We need to first launch the ollama instance. In a terminal window in the jupyter lab instance, run:
export OLLAMA_HOST="0.0.0.0:$(shuf -i 3000-65000 -n 1)"; echo ${OLLAMA_HOST##*:} > ~/.ollama_port
ollama serve
In [30]:
import os
from ollama import Client
# Read the port from the file
with open(os.path.expanduser('~/.ollama_port')) as f:
port = f.read().strip()
# Connect to 127.0.0.1:<port>
host = f"http://127.0.0.1:{port}"
client = Client(host=host)
In [31]:
# Get LLM
client.pull("gemma3:4b")
Out[31]:
ProgressResponse(status='success', completed=None, total=None, digest=None)
In [32]:
llm = Ollama(
model="gemma3:4b",
base_url=f"http://127.0.0.1:{port}", # CRITICAL: Use your custom port
temperature=0
)
In [33]:
llm.invoke("How are you?")
Out[33]:
'I’m doing well, thanks for asking! As a large language model, I don’t really *feel* in the way humans do, but my systems are running smoothly and I’m ready to chat and help you with whatever you need. 😊 \n\nHow about you? How’s your day going so far?'
Task 7¶
Write a function that uses the workplace_retriever function to parse your question, retrieves relevant responses from workplace_retriever, and then sends this context to the LLM for it to answer your question in natural language. Fill in workplace_question which accomplishes this task.
In [34]:
#SOLUTION
def workplace_question(question):
retriever = workplace_retriever()
context = retriever.invoke(question)
llm = Ollama(model="gemma3:4b",base_url=f"http://127.0.0.1:{port}",temperature="0.2")
prompt = f"Based on the following context: {context}, answer the question: "
response = llm.invoke(prompt + question)
return response
In [35]:
print(workplace_question("Who are the people that work at Starbucks?"))
Based on the provided documents, the people who work at Starbucks are: * Brian * Beth
Part 3: LangChain RAG¶
The above is a very simple example of a RAG. Now, using langchain, we can put everything together in a cleaner and all inclusive way in one go.
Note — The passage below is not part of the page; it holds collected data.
-- ==== Sys2Proof/Laws/KeepsBringup.lean ====
section
/-! SUPPORT. For each definition of Machine/Bringup.lean that answers a state: the queue stays as it is and the memories stay canonical. -/

namespace Sys2Proof.Machine

theorem execResetRelease_keeps (s : State) {w0 : State} (h0 : Keeps w0 s) : KeepsRes w0 (execResetRelease s) := by
  unfold execResetRelease
  repeat' (first
    | with_reducible assumption
    | with_reducible refine KeepsRes.next ?_
    | with_reducible refine (startKindle_keeps _ ?_)
    | split)

theorem startLanes_keeps (s : State) {w0 : State} (h0 : Keeps w0 s) : Keeps w0 (startLanes s) := by
  unfold startLanes
  repeat' (first
    | with_reducible assumption
    | with_reducible refine (restartLane_keeps _ _ _ ?_)
    | (with_reducible refine Keeps.foldl _ ?_ ?_; on_goal 1 => (intros; beta_reduce))
    | split
    | (intro _; intros; beta_reduce)
    | dsimp only)

theorem execKindleTimeout_keeps (s : State) {w0 : State} (h0 : Keeps w0 s) : KeepsRes w0 (execKindleTimeout s) := by
  unfold execKindleTimeout
  repeat' (first
    | with_reducible assumption
    | with_reducible refine KeepsRes.next ?_
    | with_reducible refine (raise_keeps _ _ ?_)
    | split)

theorem execPowerOn_keeps (rise : Bool) (as0 : Bool) (as1 : Bool) (bad : List ℕ) (scarBad : List ℕ) (s : State) {w0 : State} (h0 : Holds w0 s) : HoldsRes w0 (execPowerOn rise as0 as1 bad scarBad s) := by
  unfold execPowerOn
  extract_lets cycles ao t
  have h := hardReset_keeps ao .full { s with pwr := { s.pwr with testEn := false } } (w0 := w0) ⟨h0.pending, h0.canonical, h0.shaped⟩
  exact HoldsRes.guarded ⟨h.pending, h.canonical, h.shaped⟩

theorem execTestEnAssert_keeps (s : State) {w0 : State} (h0 : Holds w0 s) : HoldsRes w0 (execTestEnAssert s) := HoldsRes.next (hardReset_keeps _ _ _ ⟨h0.pending, h0.canonical, h0.shaped⟩)

theorem kindleStep_keeps (n : ℕ) (s : State) {w0 : State} (h0 : Keeps w0 s) : Keeps w0 (kindleStep n s) := by
  unfold kindleStep
  repeat' (first
    | with_reducible assumption
    | (extract_lets +onlyGivenNames x; with_reducible refine Keeps.have_ (x := x) ?_ ?_; (on_goal 2 => (clear_value x; intro)); on_goal 1 => subst x)
    | (extract_lets +onlyGivenNames x; (first | (have h : @Eq Pwr x x := rfl; clear h; subst x) | clear_value x))
    | split
    | fail_if_no_progress with_reducible refine Keeps.upd ?_ rfl rfl rfl rfl rfl rfl (by first | exact id | simp +contextual [shapes])
    | dsimp only)

theorem execPllLock_keeps (s : State) {w0 : State} (h0 : Keeps w0 s) : KeepsRes w0 (execPllLock s) := by
  unfold execPllLock
  repeat' (first
    | with_reducible assumption
    | (extract_lets +onlyGivenNames x; with_reducible refine KeepsRes.have_ (x := x) ?_ ?_; (on_goal 2 => (clear_value x; intro)); on_goal 1 => subst x)
    | (extract_lets +onlyGivenNames x; with_reducible refine Keeps.have_ (x := x) ?_ ?_; (on_goal 2 => (clear_value x; intro)); on_goal 1 => subst x)
    | (extract_lets +onlyGivenNames x; (first | (have h : @Eq Pwr x x := rfl; clear h; subst x) | clear_value x))
    | with_reducible refine KeepsRes.next ?_
    | with_reducible refine (kindleStep_keeps _ _ ?_)
    | split
    | fail_if_no_progress with_reducible refine Keeps.upd ?_ rfl rfl rfl rfl rfl rfl (by first | exact id | simp +contextual [shapes])
    | dsimp only)

theorem beginLoad_keeps (s : State) {w0 : State} (h0 : Keeps w0 s) : Keeps w0 (beginLoad s) := by
  unfold beginLoad
  repeat' (first
    | with_reducible assumption
    | (extract_lets +onlyGivenNames x; with_reducible refine Keeps.have_ (x := x) ?_ ?_; (on_goal 2 => (clear_value x; intro)); on_goal 1 => subst x)
    | (extract_lets +onlyGivenNames x; (first | (have h : @Eq Nvm x x := rfl; clear h; subst x) | (have h : @Eq Pwr x x := rfl; clear h; subst x) | clear_value x))
    | with_reducible refine (zeroStore_keeps _ ?_)
    | fail_if_no_progress with_reducible refine Keeps.upd ?_ rfl rfl rfl rfl rfl rfl (by first | exact id | simp +contextual [shapes])
    | dsimp only)

theorem execSupplyDip_keeps (_rail : Rail) (s : State) {w0 : State} (h0 : Holds w0 s) : HoldsRes w0 (execSupplyDip _rail s) := by
  unfold execSupplyDip
  refine HoldsRes.next ?_
  split
  · exact h0
  · exact hardReset_keeps _ _ _ h0

theorem startTimer_keeps (s : State) {w0 : State} (h0 : Keeps w0 s) : Keeps w0 (startTimer s) := by
  unfold startTimer
  repeat' (first
    | with_reducible assumption
    | with_reducible refine (hardStart_keeps _ ?_)
    | split)

theorem execSupplyLossInS1_keeps (_rail : Rail) (s : State) {w0 : State} (h0 : Keeps w0 s) : KeepsRes w0 (execSupplyLossInS1 _rail s) := by
  unfold execSupplyLossInS1
  repeat' (first
    | with_reducible assumption
    | (extract_lets +onlyGivenNames x; with_reducible refine KeepsRes.have_ (x := x) ?_ ?_; (on_goal 2 => (clear_value x; intro)); on_goal 1 => subst x)
    | (extract_lets +onlyGivenNames x; with_reducible refine Keeps.have_ (x := x) ?_ ?_; (on_goal 2 => (clear_value x; intro)); on_goal 1 => subst x)
    | (extract_lets +onlyGivenNames x; clear_value x)
    | with_reducible refine KeepsRes.next ?_
    | split
    | fail_if_no_progress with_reducible refine Keeps.upd ?_ rfl rfl rfl rfl rfl rfl (by first | exact id | simp +contextual [shapes])
    | dsimp only)

theorem execBistComplete_keeps (fail : Option BistFail) (s : State) {w0 : State} (h0 : Keeps w0 s) : KeepsRes w0 (execBistComplete fail s) := by
  unfold execBistComplete
  repeat' (first
    | with_reducible assumption
    | (extract_lets +onlyGivenNames x; with_reducible refine KeepsRes.have_ (x := x) ?_ ?_; (on_goal 2 => (clear_value x; intro)); on_goal 1 => subst x)
    | (extract_lets +onlyGivenNames x; with_reducible refine Keeps.have_ (x := x) ?_ ?_; (on_goal 2 => (clear_value x; intro)); on_goal 1 => subst x)
    | (extract_lets +onlyGivenNames x; (first | (have h : @Eq Pwr x x := rfl; clear h; subst x) | clear_value x))
    | with_reducible refine KeepsRes.guarded ?_
    | with_reducible refine (guarded_keeps _ _ ?_)
    | with_reducible refine (beginLoad_keeps _ ?_)
    | with_reducible refine (raise_keeps _ _ ?_)
    | split
    | (intro _; intros; beta_reduce)
    | fail_if_no_progress with_reducible refine Keeps.upd ?_ rfl rfl rfl rfl rfl rfl (by first | exact id | simp +contextual [shapes])
    | dsimp only)

theorem decideKindle_keeps (s : State) {w0 : State} (h0 : Keeps w0 s) : Keeps w0 (decideKindle s) := by
  unfold decideKindle
  repeat' (first
    | with_reducible assumption
    | (extract_lets +onlyGivenNames x; with_reducible refine Keeps.have_ (x := x) ?_ ?_; (on_goal 2 => (clear_value x; intro)); on_goal 1 => subst x)
    | (extract_lets +onlyGivenNames x; (first | (have h : @Eq Pwr x x := rfl; clear h; subst x) | clear_value x))
    | (split; with_reducible refine Keeps.pair_ ‹_ = (_, _)› ?_ ?_; on_goal 2 => intro)
    | split
    | fail_if_no_progress with_reducible refine Keeps.upd ?_ rfl rfl rfl rfl rfl rfl (by first | exact id | simp +contextual [shapes])
    | dsimp only)

theorem execKindleWorkComplete_keeps (workUs : ℕ) (s : State) {w0 : State} (h0 : Keeps w0 s) : KeepsRes w0 (execKindleWorkComplete workUs s) := by
  unfold execKindleWorkComplete
  repeat' (first
    | with_reducible assumption
    | (extract_lets +onlyGivenNames x; with_reducible refine KeepsRes.have_ (x := x) ?_ ?_; (on_goal 2 => (clear_value x; intro)); on_goal 1 => subst x)
    | (extract_lets +onlyGivenNames x; with_reducible refine Keeps.have_ (x := x) ?_ ?_; (on_goal 2 => (clear_value x; intro)); on_goal 1 => subst x)
    | (extract_lets +onlyGivenNames x; (first | (have h : @Eq Pwr x x := rfl; clear h; subst x) | clear_value x))
    | with_reducible refine KeepsRes.next ?_
    | with_reducible refine (composeLatch_keeps _ _ _ ?_ ?_)
    | with_reducible refine (decideKindle_keeps _ ?_)
    | with_reducible refine (startWithoutReference_keeps _ ?_)
    | with_reducible refine (kindleF_keeps _ ?_)
    | split
    | (intro _; intros; beta_reduce)
    | fail_if_no_progress with_reducible refine Keeps.upd ?_ rfl rfl rfl rfl rfl rfl (by first | exact id | simp +contextual [shapes])
    | dsimp only)

theorem execLdoRegulation_keeps (s : State) {w0 : State} (h0 : Keeps w0 s) : KeepsRes w0 (execLdoRegulation s) := by
  unfold execLdoRegulation
  repeat' (first
    | with_reducible assumption
    | (extract_lets +onlyGivenNames x; with_reducible refine KeepsRes.have_ (x := x) ?_ ?_; (on_goal 2 => (clear_value x; intro)); on_goal 1 => subst x)
    | (extract_lets +onlyGivenNames x; with_reducible refine Keeps.have_ (x := x) ?_ ?_; (on_goal 2 => (clear_value x; intro)); on_goal 1 => subst x)
    | (extract_lets +onlyGivenNames x; (first | (have h : @Eq Pwr x x := rfl; clear h; subst x) | clear_value x))
    | with_reducible refine KeepsRes.next ?_
    | split
    | fail_if_no_progress with_reducible refine Keeps.upd ?_ rfl rfl rfl rfl rfl rfl (by first | exact id | simp +contextual [shapes])
    | dsimp only)

theorem limralReady_keeps (s : State) {w0 : State} (h0 : Keeps w0 s) : Keeps w0 (limralReady s) := by
  unfold limralReady
  repeat' (first
    | with_reducible assumption
    | (extract_lets +onlyGivenNames x; with_reducible refine Keeps.have_ (x := x) ?_ ?_; (on_goal 2 => (clear_value x; intro)); on_goal 1 => subst x)
    | (extract_lets +onlyGivenNames x; (first | (have h : @Eq Pwr x x := rfl; clear h; subst x) | clear_value x))
    | with_reducible refine (loadHeader_keeps _ ?_)
    | with_reducible refine (bootPatch_keeps _ ?_)
    | with_reducible refine (startLanes_keeps _ ?_)
    | with_reducible refine (startTimer_keeps _ ?_)
    | with_reducible refine (beginLoad_keeps _ ?_)
    | with_reducible refine (kindleStep_keeps _ _ ?_)
    | split
    | fail_if_no_progress with_reducible refine Keeps.upd ?_ rfl rfl rfl rfl rfl rfl (by first | exact id | simp +contextual [shapes])
    | dsimp only)

theorem execLimralReady_keeps (s : State) {w0 : State} (h0 : Keeps w0 s) : KeepsRes w0 (execLimralReady s) := by
  unfold execLimralReady
  repeat' (first
    | with_reducible assumption
    | with_reducible refine KeepsRes.next ?_
    | with_reducible refine (limralReady_keeps _ ?_)
    | split)

theorem execResetNAssert_keeps (as0 : Bool) (as1 : Bool) (s : State) {w0 : State} (h0 : Holds w0 s) : HoldsRes w0 (execResetNAssert as0 as1 s) := HoldsRes.next (hardReset_keeps _ _ _ h0)

theorem execArrayBiasSettled_keeps (m : CalMeas) (s : State) {w0 : State} (h0 : Keeps w0 s) : KeepsRes w0 (execArrayBiasSettled m s) := by
  unfold execArrayBiasSettled
  repeat' (first
    | with_reducible assumption
    | (extract_lets +onlyGivenNames x; with_reducible refine KeepsRes.have_ (x := x) ?_ ?_; (on_goal 2 => (clear_value x; intro)); on_goal 1 => subst x)
    | (extract_lets +onlyGivenNames x; with_reducible refine Keeps.have_ (x := x) ?_ ?_; (on_goal 2 => (clear_value x; intro)); on_goal 1 => subst x)
    | (extract_lets +onlyGivenNames x; (first | (have h : @Eq Nvm x x := rfl; clear h; subst x) | (have h : @Eq Pwr x x := rfl; clear h; subst x) | clear_value x))
    | with_reducible refine KeepsRes.guarded ?_
    | with_reducible refine (guarded_keeps _ _ ?_)
    | with_reducible refine (scanNow_keeps _ ?_)
    | with_reducible refine (loadFirst_keeps _ ?_)
    | split
    | fail_if_no_progress with_reducible refine Keeps.upd ?_ rfl rfl rfl rfl rfl rfl (by first | exact id | simp +contextual [shapes])
    | dsimp only)

end Sys2Proof.Machine
end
Let's combine everything we've learned into the function generate_rag.
- The below implementation has a custom class that allows us to view what chunks are being used based on our queries.
In [36]:
def generate_rag(verbose=False, chunk_info=False):
import glob
random_id = random.randint(100000, 999999)
vectorizer = HuggingFaceEmbeddings(model_name="all-MiniLM-L6-v2")
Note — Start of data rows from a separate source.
@[simp] theorem modPath_free (p : Path) (f : RPath → RPath) (s : State) : (modPath p f s).free = s.free := by cases p <;> rfl

/-! ### Symbols that leave -/

@[simp] theorem sendSyms_ao (p : Path) (l : List Sym) (s : State) : (sendSyms p l s).ao = s.ao := by cases p <;> rfl

@[simp] theorem sendSyms_pwr (p : Path) (l : List Sym) (s : State) : (sendSyms p l s).pwr = s.pwr := by cases p <;> rfl

@[simp] theorem sendSyms_ft (p : Path) (l : List Sym) (s : State) : (sendSyms p l s).ft = s.ft := by cases p <;> rfl

@[simp] theorem sendSyms_arr (p : Path) (l : List Sym) (s : State) : (sendSyms p l s).arr = s.arr := by cases p <;> rfl

@[simp] theorem sendSyms_map (p : Path) (l : List Sym) (s : State) : (sendSyms p l s).map = s.map := by cases p <;> rfl

@[simp] theorem sendSyms_diag (p : Path) (l : List Sym) (s : State) : (sendSyms p l s).diag = s.diag := by cases p <;> rfl

@[simp] theorem sendSyms_cmp (p : Path) (l : List Sym) (s : State) : (sendSyms p l s).cmp = s.cmp := by cases p <;> rfl

@[simp] theorem sendSyms_scl (p : Path) (l : List Sym) (s : State) : (sendSyms p l s).scl = s.scl := by cases p <;> rfl

@[simp] theorem sendSyms_chk (p : Path) (l : List Sym) (s : State) : (sendSyms p l s).chk = s.chk := by cases p <;> rfl

@[simp] theorem sendSyms_rope (p : Path) (l : List Sym) (s : State) : (sendSyms p l s).rope = s.rope := by cases p <;> rfl

@[simp] theorem sendSyms_cmd (p : Path) (l : List Sym) (s : State) : (sendSyms p l s).cmd = s.cmd := by cases p <;> rfl

@[simp] theorem sendSyms_twn (p : Path) (l : List Sym) (s : State) : (sendSyms p l s).twn = s.twn := by cases p <;> rfl

@[simp] theorem sendSyms_mem (p : Path) (l : List Sym) (s : State) : (sendSyms p l s).mem = s.mem := by cases p <;> rfl

@[simp] theorem sendSyms_thm (p : Path) (l : List Sym) (s : State) : (sendSyms p l s).thm = s.thm := by cases p <;> rfl

@[simp] theorem sendSyms_flt (p : Path) (l : List Sym) (s : State) : (sendSyms p l s).flt = s.flt := by cases p <;> rfl

@[simp] theorem sendSyms_nvm (p : Path) (l : List Sym) (s : State) : (sendSyms p l s).nvm = s.nvm := by cases p <;> rfl

@[simp] theorem sendSyms_evr (p : Path) (l : List Sym) (s : State) : (sendSyms p l s).evr = s.evr := by cases p <;> rfl

@[simp] theorem sendSyms_pending (p : Path) (l : List Sym) (s : State) : (sendSyms p l s).pending = s.pending := by cases p <;> rfl

@[simp] theorem sendSyms_free (p : Path) (l : List Sym) (s : State) : (sendSyms p l s).free = s.free := by cases p <;> rfl

/-! ### Counts of the sets that left -/

@[simp] theorem countSets_ao (p : Path) (n : Nat) (s : State) : (countSets p n s).ao = s.ao := by cases p <;> rfl

@[simp] theorem countSets_pwr (p : Path) (n : Nat) (s : State) : (countSets p n s).pwr = s.pwr := by cases p <;> rfl

@[simp] theorem countSets_ft (p : Path) (n : Nat) (s : State) : (countSets p n s).ft = s.ft := by cases p <;> rfl

@[simp] theorem countSets_arr (p : Path) (n : Nat) (s : State) : (countSets p n s).arr = s.arr := by cases p <;> rfl

@[simp] theorem countSets_map (p : Path) (n : Nat) (s : State) : (countSets p n s).map = s.map := by cases p <;> rfl

@[simp] theorem countSets_diag (p : Path) (n : Nat) (s : State) : (countSets p n s).diag = s.diag := by cases p <;> rfl

@[simp] theorem countSets_cmp (p : Path) (n : Nat) (s : State) : (countSets p n s).cmp = s.cmp := by cases p <;> rfl

@[simp] theorem countSets_scl (p : Path) (n : Nat) (s : State) : (countSets p n s).scl = s.scl := by cases p <;> rfl

@[simp] theorem countSets_chk (p : Path) (n : Nat) (s : State) : (countSets p n s).chk = s.chk := by cases p <;> rfl

@[simp] theorem countSets_rope (p : Path) (n : Nat) (s : State) : (countSets p n s).rope = s.rope := by cases p <;> rfl

@[simp] theorem countSets_cmd (p : Path) (n : Nat) (s : State) : (countSets p n s).cmd = s.cmd := by cases p <;> rfl

@[simp] theorem countSets_twn (p : Path) (n : Nat) (s : State) : (countSets p n s).twn = s.twn := by cases p <;> rfl

@[simp] theorem countSets_mem (p : Path) (n : Nat) (s : State) : (countSets p n s).mem = s.mem := by cases p <;> rfl

@[simp] theorem countSets_thm (p : Path) (n : Nat) (s : State) : (countSets p n s).thm = s.thm := by cases p <;> rfl

@[simp] theorem countSets_flt (p : Path) (n : Nat) (s : State) : (countSets p n s).flt = s.flt := by cases p <;> rfl

@[simp] theorem countSets_nvm (p : Path) (n : Nat) (s : State) : (countSets p n s).nvm = s.nvm := by cases p <;> rfl

@[simp] theorem countSets_evr (p : Path) (n : Nat) (s : State) : (countSets p n s).evr = s.evr := by cases p <;> rfl

@[simp] theorem countSets_pending (p : Path) (n : Nat) (s : State) : (countSets p n s).pending = s.pending := by cases p <;> rfl

@[simp] theorem countSets_free (p : Path) (n : Nat) (s : State) : (countSets p n s).free = s.free := by cases p <;> rfl

/-! ### The rate shown in a CLIMB set -/

@[simp] theorem climbShown_ao (s : State) : (climbShown s).ao = s.ao := rfl

@[simp] theorem climbShown_pwr (s : State) : (climbShown s).pwr = s.pwr := rfl

@[simp] theorem climbShown_ft (s : State) : (climbShown s).ft = s.ft := rfl

@[simp] theorem climbShown_arr (s : State) : (climbShown s).arr = s.arr := rfl

@[simp] theorem climbShown_map (s : State) : (climbShown s).map = s.map := rfl

@[simp] theorem climbShown_diag (s : State) : (climbShown s).diag = s.diag := rfl

@[simp] theorem climbShown_cmp (s : State) : (climbShown s).cmp = s.cmp := rfl

@[simp] theorem climbShown_scl (s : State) : (climbShown s).scl = s.scl := rfl

@[simp] theorem climbShown_chk (s : State) : (climbShown s).chk = s.chk := rfl

@[simp] theorem climbShown_lnk (s : State) : (climbShown s).lnk = s.lnk := rfl

@[simp] theorem climbShown_cmd (s : State) : (climbShown s).cmd = s.cmd := rfl

@[simp] theorem climbShown_twn (s : State) : (climbShown s).twn = s.twn := rfl

@[simp] theorem climbShown_mem (s : State) : (climbShown s).mem = s.mem := rfl

@[simp] theorem climbShown_thm (s : State) : (climbShown s).thm = s.thm := rfl

@[simp] theorem climbShown_flt (s : State) : (climbShown s).flt = s.flt := rfl

@[simp] theorem climbShown_nvm (s : State) : (climbShown s).nvm = s.nvm := rfl

@[simp] theorem climbShown_evr (s : State) : (climbShown s).evr = s.evr := rfl

@[simp] theorem climbShown_pending (s : State) : (climbShown s).pending = s.pending := rfl

@[simp] theorem climbShown_free (s : State) : (climbShown s).free = s.free := rfl

/-! ### Packets that leave -/

@[simp] theorem sendPacket_ao (p : Path) (type chan : Nat) (fields body : List Byte) (s : State) : (sendPacket p type chan fields body s).ao = s.ao := by cases p <;> simp [sendPacket]

@[simp] theorem sendPacket_pwr (p : Path) (type chan : Nat) (fields body : List Byte) (s : State) : (sendPacket p type chan fields body s).pwr = s.pwr := by cases p <;> simp [sendPacket]

@[simp] theorem sendPacket_ft (p : Path) (type chan : Nat) (fields body : List Byte) (s : State) : (sendPacket p type chan fields body s).ft = s.ft := by cases p <;> simp [sendPacket]

@[simp] theorem sendPacket_arr (p : Path) (type chan : Nat) (fields body : List Byte) (s : State) : (sendPacket p type chan fields body s).arr = s.arr := by cases p <;> simp [sendPacket]

@[simp] theorem sendPacket_map (p : Path) (type chan : Nat) (fields body : List Byte) (s : State) : (sendPacket p type chan fields body s).map = s.map := by cases p <;> simp [sendPacket]

@[simp] theorem sendPacket_diag (p : Path) (type chan : Nat) (fields body : List Byte) (s : State) : (sendPacket p type chan fields body s).diag = s.diag := by cases p <;> simp [sendPacket]

@[simp] theorem sendPacket_cmp (p : Path) (type chan : Nat) (fields body : List Byte) (s : State) : (sendPacket p type chan fields body s).cmp = s.cmp := by cases p <;> simp [sendPacket]

@[simp] theorem sendPacket_scl (p : Path) (type chan : Nat) (fields body : List Byte) (s : State) : (sendPacket p type chan fields body s).scl = s.scl := by cases p <;> simp [sendPacket]

@[simp] theorem sendPacket_chk (p : Path) (type chan : Nat) (fields body : List Byte) (s : State) : (sendPacket p type chan fields body s).chk = s.chk := by cases p <;> simp [sendPacket]

@[simp] theorem sendPacket_cmd (p : Path) (type chan : Nat) (fields body : List Byte) (s : State) : (sendPacket p type chan fields body s).cmd = s.cmd := by cases p <;> simp [sendPacket]

@[simp] theorem sendPacket_twn (p : Path) (type chan : Nat) (fields body : List Byte) (s : State) : (sendPacket p type chan fields body s).twn = s.twn := by cases p <;> simp [sendPacket]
db = Chroma(embedding_function=vectorizer, collection_name=f"expanse_all_temp_{random_id}")
pattern = 'expanse_doc_*.txt'
file_list = glob.glob(pattern)
for file_name in file_list:
loader = TextLoader(file_name)
documents = loader.load()
text_splitter = RecursiveCharacterTextSplitter(chunk_size=1000, chunk_overlap=10, separators=[" ", ",", "\n"])
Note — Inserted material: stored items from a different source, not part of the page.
-- ==== Sys2Proof/Tests/Slice0.lean ====
section
/-! SUPPORT. Tests: the check of well-formedness refuses, published check values, single commands on small states, and for every
statement of the certificate a witness of its hypotheses. -/

namespace Sys2Proof.Tests

/- One proof after another: many proofs at once would each wait in a thread of its own. -/
set_option Elab.async false

open Sys2Proof Sys2Proof.Machine

/-! ### Small states -/

/-- The state a meaning answers. -/
def tOf (r : Res) : State := match r with | .next t => t | _ => State.reset

/-- A booted device in BEAM: out of reset, Limral ready, KINDLE over. -/
def up : State := { State.reset with
  pwr := { State.reset.pwr with
    inReset := false, limral := true, mode := .beam, ldoOk := true, pllOk := true, biasOn := true, biasSettled := true, bistDone := true
    kindleStep := 15, workDone := true }
  ft := { State.reset.ft with running := true }
  evr := { State.reset.evr with state := 0, scanDone := true, lifeLoaded := true }
  thm := { State.reset.thm with nvmOpen := true }
  arr := { State.reset.arr with sinkEn := true } }

/-- A state in another mode. -/
def inMode (m : Mode) (s : State) : State := { s with pwr := { s.pwr with mode := m } }

/-- A request of the SPI source. -/
def mk (p : List Byte) : Rq := { src := .spi, tag := 7, payload := p }

/-- A request header of the SPI source. -/
def hd : Hdr := { src := .spi, tag := 7 }

/-- A lane replaced. -/
def onLane (l : Nat) (x : Lane) (s : State) : State := { s with lnk := { s.lnk with lanes := s.lnk.lanes.set l x } }

/-- An event of level SNUFF. -/
def ev0 : RawEvent := { code := 0x0501, level := 4, p0 := 1, p1 := 2, p2 := 3, p3 := 4 }

/-- A failed self-test. -/
def bf0 : BistFail := { block := 3, unit := 1, addr := 2, step := 3, units := 1 }

/-- A scan of a sound pixel. -/
def sc0 : PixScan := { c1 := 500, c2 := 500, c3 := 500, vf := 500, n1 := false, n2 := false, n3 := false, nvf := false, leak := false }

/-- A calibration measurement. -/
def meas0 : CalMeas := { sinkOfs := { dflt := 0, cells := [] }, scan := { dflt := sc0, cells := [] }, wickFail := [], sens := List.replicate 36 200, vledMv := 5000 }

/-- A device asleep in S1 with its timer armed. -/
def asl : State := { up with pwr := { up.pwr with mode := .dormant, entryStep := 15, limral := false }, ao := { up.ao with sleepState := 1, timerArmed := true, i2cAddr := 0x58 } }

/-- The booted device, locked. -/
def lkd : State := { up with cmd := { up.cmd with locked := true } }

/-- A sleep entry at step k. -/
def sl (k : Nat) (s : State) : State := { s with pwr := { s.pwr with active := some { sleep := true, timeMs := 5000, handle := 4, src := .spi }, chosen := 2, entryStep := k }, cmd := { s.cmd with outstanding := [4] } }

/-- KINDLE at step k. -/
def kin (k : Nat) : State := { up with pwr := { up.pwr with mode := .kindle, kindleStep := k, workDone := false } }

/-- Out of reset, before the supplies regulate. -/
def boot : State := { State.reset with pwr := { State.reset.pwr with inReset := false } }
texts = text_splitter.split_documents(documents)
for id,text in enumerate(texts):
text.metadata["chunk_number"] = id
db.add_documents(texts)
template = """<s>[INST] Given the context - {context} </s>[INST] [INST] Answer the following question - {question}[/INST]"""
pt = PromptTemplate(
template=template, input_variables=["context", "question"]
)
# Let's retrieve the top 3 chunks for our results
retriever = db.as_retriever(search_kwargs={"k": 3})
class CustomRetrievalQA(RetrievalQA):
def invoke(self, *args, **kwargs):
result = super().invoke(*args, **kwargs)
if chunk_info:
# Print out the chunks that were retrieved
print("Chunks being looked at:")
chunks = retriever.invoke(*args, **kwargs)
for chunk in chunks:
print(f"Source: {chunk.metadata['source']}, Chunk number: {chunk.metadata['chunk_number']}")
print(f"Text snippet: {chunk.page_content[:200]}...\n") # Print the first 200 characters
return result
rag = CustomRetrievalQA.from_chain_type(
llm=Ollama(model="gemma3:4b",base_url=f"http://127.0.0.1:{port}", temperature="0"),
retriever=retriever,
memory=ConversationSummaryMemory(llm=Ollama(model="gemma3:4b", base_url=f"http://127.0.0.1:{port}")),
chain_type_kwargs={"prompt": pt, "verbose": verbose},
)
return rag
Task 8¶
Compare how gemma performs without context, and with context, so without RAG and with RAG.
In [37]:
print(llm.invoke("How can a user check their resource allocations and the resources they can use on the Expanse supercomputer"))
#Try "How can a user check their resource allocations and the resources they can use on the Expanse supercomputer"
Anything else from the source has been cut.